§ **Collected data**
-- ==== Sys2Proof/Tests/Slice0.lean ====
section
/-! SUPPORT. Tests: the spec's own vectors (95_test_vectors.md, tables A, E, M, S and B), the ill-formed terms, and a witness for the
hypotheses of every statement that has some. -/

namespace Sys2Proof.Tests

open Machine

/-! ### Helper states -/

/-- Initialization with the pins {0,1,0}, `devAddr = 0x1A`. -/
def base : State := State.init fun i => decide (i = 1)

/-- 25.0 °C. -/
def t25 : Binary32 := 0x41C80000

/-- The starting state of table B: `last = 0`, `now = 0`, 25.0 °C, so that a select's sample is skipped. -/
def stateB (sel : Option Reg) (idx : Nat) : State := { base with sel := sel, idx := idx, last := some 0, env := ⟨0, t25⟩ }

/-- A state whose next event is the word `w`. -/
def arriving (s : State) (w : EventWord) : State := { s with inbox := [⟨w, s.env⟩] }

/-- The cursor and the result after a step, the columns of table B. -/
def outcomeB (s : State) (w : EventWord) : Option (Option Reg × Nat × Result) :=
  (nextOf (step (arriving s w))).map fun t => (t.sel, t.idx, t.res)

/-! ### Ill-formed terms -/

theorem test_illformed_0A_0B : (Instr.selInvalid0Ato0B 0x0C).wellFormed = false := by decide
theorem test_illformed_0C_0F : (Instr.selInvalid0Cto0F 0x10).wellFormed = false := by decide
theorem test_illformed_10_1F : (Instr.selInvalid10to1F 0x0F).wellFormed = false := by decide
theorem test_illformed_20_3F : (Instr.selInvalid20to3F 0x40).wellFormed = false := by decide
theorem test_illformed_40_7F : (Instr.selInvalid40to7F 0x80).wellFormed = false := by decide
theorem test_illformed_80_FF : (Instr.selInvalid80toFF 0x7F).wellFormed = false := by decide

/-! ### Decoding: each row's word from its "encoding" column, and table E -/

theorem test_decode_connect : decode .idle 0b0000110100#10 = .connect 0x1A false ∧
    decode .registerSelected 0b0000110101#10 = .connect 0x1A true := by decide
theorem test_decode_selConfig : decode .idle 0b0100000001#10 = .selConfig := by decide
theorem test_decode_selUpperTemp : decode .idle 0b0100000010#10 = .selUpperTemp := by decide
theorem test_decode_selLowerTemp : decode .idle 0b0100000011#10 = .selLowerTemp := by decide
theorem test_decode_selCritTemp : decode .idle 0b0100000100#10 = .selCritTemp := by decide
theorem test_decode_selAmbientTemp : decode .idle 0b0100000101#10 = .selAmbientTemp := by decide
theorem test_decode_selManufId : decode .idle 0b0100000110#10 = .selManufId := by decide
theorem test_decode_selDeviceId : decode .idle 0b0100000111#10 = .selDeviceId := by decide
theorem test_decode_selResolution : decode .idle 0b0100001000#10 = .selResolution := by decide
theorem test_decode_selInvalid00 : decode .idle 0b0100000000#10 = .selInvalid00 := by decide
theorem test_decode_selInvalid09 : decode .idle 0b0100001001#10 = .selInvalid09 := by decide
theorem test_decode_selInvalid0A_0B : decode .idle 0b0100001010#10 = .selInvalid0Ato0B 0x0A ∧
    decode .idle 0b0100001011#10 = .selInvalid0Ato0B 0x0B := by decide
theorem test_decode_selInvalid0C_0F : decode .idle 0b0100001100#10 = .selInvalid0Cto0F 0x0C ∧
    decode .idle 0b0100001111#10 = .selInvalid0Cto0F 0x0F := by decide
theorem test_decode_selInvalid10_1F : decode .idle 0b0100010000#10 = .selInvalid10to1F 0x10 ∧
    decode .idle 0b0100011111#10 = .selInvalid10to1F 0x1F := by decide
theorem test_decode_selInvalid20_3F : decode .idle 0b0100100000#10 = .selInvalid20to3F 0x20 ∧
    decode .idle 0b0100111111#10 = .selInvalid20to3F 0x3F := by decide
theorem test_decode_selInvalid40_7F : decode .idle 0b0101000000#10 = .selInvalid40to7F 0x40 ∧
    decode .idle 0b0101111111#10 = .selInvalid40to7F 0x7F := by decide
theorem test_decode_selInvalid80_FF : decode .idle 0b0110000000#10 = .selInvalid80toFF 0x80 ∧
    decode .idle 0b0111111111#10 = .selInvalid80toFF 0xFF := by decide
theorem test_decode_writeData : decode .registerSelected 0b0100000000#10 = .writeData 0x00 ∧
    decode .registerSelected 0b0111111111#10 = .writeData 0xFF := by decide
theorem test_decode_readData : decode .registerSelected 0b1010100101#10 = .readData := by decide
theorem test_decode_readIdle : decode .idle 0b1000000000#10 = .readIdle := by decide
theorem test_decode_disconnect : decode .idle 0b1100000000#10 = .disconnect ∧
    decode .registerSelected 0b1111111111#10 = .disconnect := by decide
theorem test_number_too_wide_is_rejected : decodeNumber .idle 0x400 = .error .notAnEventWord := by rfl
theorem test_encode_reads_and_disconnects_write_zero : encode .readData = 0x200 ∧ encode .readIdle = 0x200 ∧
    encode .disconnect = 0x300 := by decide

/-- The words of WRITE_DATA and READ_DATA run those rows where a register is selected. -/
theorem test_fetch_word_follows_the_state :
    decodeTableWord 16 0x101 = some .selConfig ∧
    (nextOf (step ((stateB (some .config) 0).withFetchWord 16 0x101))).map (·.regs.config) = some 0x0001 ∧
    (nextOf (step ((stateB (some .manufId) 0).withFetchWord 16 0x200))).map (·.res.rdata) = some (some 0x54) := by decide

/-- The first event after reset, whatever the address lines are: the select of program P1, and an invalid one. -/
theorem test_first_event_after_reset :
    decodeTableWord 16 0x106 = some .selManufId ∧
    (nextOf (step (State.reset.withFetchWord 16 0x106))).map (fun t => (t.sel, t.idx, t.res.err)) = some (some .manufId, 1, 0) ∧
    (nextOf (step (State.reset.withFetchWord 16 0x1FF))).map (fun t => (t.sel, t.res.err)) = some (none, 1) := by decide

/-! ### Table A: the address resolver -/

theorem test_A1_A3_A8 : resolveAddress (fun _ => false) = 0x18 ∧ base.devAddr = 0x1A ∧
    resolveAddress (fun _ => true) = 0x1F := by decide
theorem test_A2_A5 : resolveAddress (fun i => decide (i = 0)) = 0x19 ∧ resolveAddress (fun i => decide (i = 2)) = 0x1C := by decide

/-! ### Table M: byte access -/

theorem test_M1_M2_M3 : base.memRead .manufId 1 = 0x00 ∧ base.memRead .manufId 0 = 0x54 ∧ base.memRead .deviceId 1 = 0x04 := by decide
theorem test_M4_M5_M6 : ((base.memWrite .config 1 0x12).memWrite .config 0 0x34).regs.config = 0x1234 ∧
    (((base.memWrite .config 1 0x12).memWrite .config 0 0x34).memWrite .config 0 0x01).regs.config = 0x1235 := by decide
theorem test_M8_M10 : ((base.memWrite .resolution 0 0x03).memWrite .resolution 0 0x00).regs.resolution = 0x03 ∧
    (base.memWrite .manufId 1 0xFF).regs.manufId = 0xFF54 := by decide

/-! ### Table S: conversion, flags and gate -/

/-- AMBIENT_TEMP after a first sample of `t` against the threshold `thr`. -/
def ambientAfter (t : Binary32) (thr : Half) : Half :=
  ({ base with env := ⟨0, t⟩, regs := { base.regs with critTemp := thr } } : State).sample.regs.ambientTemp

theorem test_S1_S3 : ambientAfter 0x41C80000 0x0000 = 0x8190 ∧ ambientAfter 0x80000000 0x0001 = 0x0000 := by decide
theorem test_S4_S5 : ambientAfter 0x3CF5C28F 0x0640 = 0x0000 ∧ ambientAfter 0xBCF5C28F 0x0640 = 0x0000 := by decide
theorem test_S6_S7 : ambientAfter 0x42DC0000 0x0640 = 0x86E0 ∧ ambientAfter 0x42480000 0x0640 = 0x0320 := by decide
theorem test_S8_S9 : ambientAfter 0x42C80000 0x0640 = 0x8640 ∧ ambientAfter 0x42C7E000 0x0640 = 0x063F := by decide
theorem test_S10_S11 : ambientAfter 0xC1280000 0x0640 = 0x9F58 ∧ ambientAfter 0xBD800000 0x0640 = 0x9FFF := by decide
theorem test_S12_S13 : ambientAfter 0x437FF000 0x1000 = 0x0FFF ∧ ambientAfter 0xC3800000 0x0640 = 0x9000 := by decide
theorem test_S14_S15 : ambientAfter 0x43960000 0x0640 = 0x92C0 ∧ ambientAfter 0x45000000 0x0640 = 0x8000 := by decide
theorem test_S17_S18 : ambientAfter 0xC5000100 0x0640 = 0x9FFF ∧ ambientAfter 0x459C4000 0x0640 = 0x9880 := by decide
theorem test_S19_S19a : ambientAfter 0x45800000 0x0001 = 0x0000 ∧ ambientAfter 0x4CBEBC20 0x0640 = 0x9000 := by decide
theorem test_S19b_is_open : q4 0x7FC00000 = none ∧ q4 0x7F800000 = none ∧ q4 0xFF800000 = none ∧ q4 0x4D0F0D18 = none := by decide
theorem test_S19c_S19d : ambientAfter 0x41C80000 0xFFFF = 0x0190 ∧ ambientAfter 0xBD800000 0xFFFF = 0x9FFF := by decide

/-- Whether the gate skips, with RESOLUTION `res`, the last sample at `last`, at the time `now`. -/
def gateAt (res : Byte) (last now : Nat) : Bool :=
  ({ base with last := some last, env := ⟨now, 0⟩, regs := { base.regs with resolution := res } } : State).gateSkips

§ **Task directions**
Reproduce exactly, and only, the lines from the start of the entries through the one that contains "is skipped. -/".

§ **The answer**
-- ==== Sys2Proof/Tests/Slice0.lean ====
section
/-! SUPPORT. Tests: the spec's own vectors (95_test_vectors.md, tables A, E, M, S and B), the ill-formed terms, and a witness for the
hypotheses of every statement that has some. -/

namespace Sys2Proof.Tests

open Machine

/-! ### Helper states -/

/-- Initialization with the pins {0,1,0}, `devAddr = 0x1A`. -/
def base : State := State.init fun i => decide (i = 1)

/-- 25.0 °C. -/
def t25 : Binary32 := 0x41C80000

/-- The starting state of table B: `last = 0`, `now = 0`, 25.0 °C, so that a select's sample is skipped. -/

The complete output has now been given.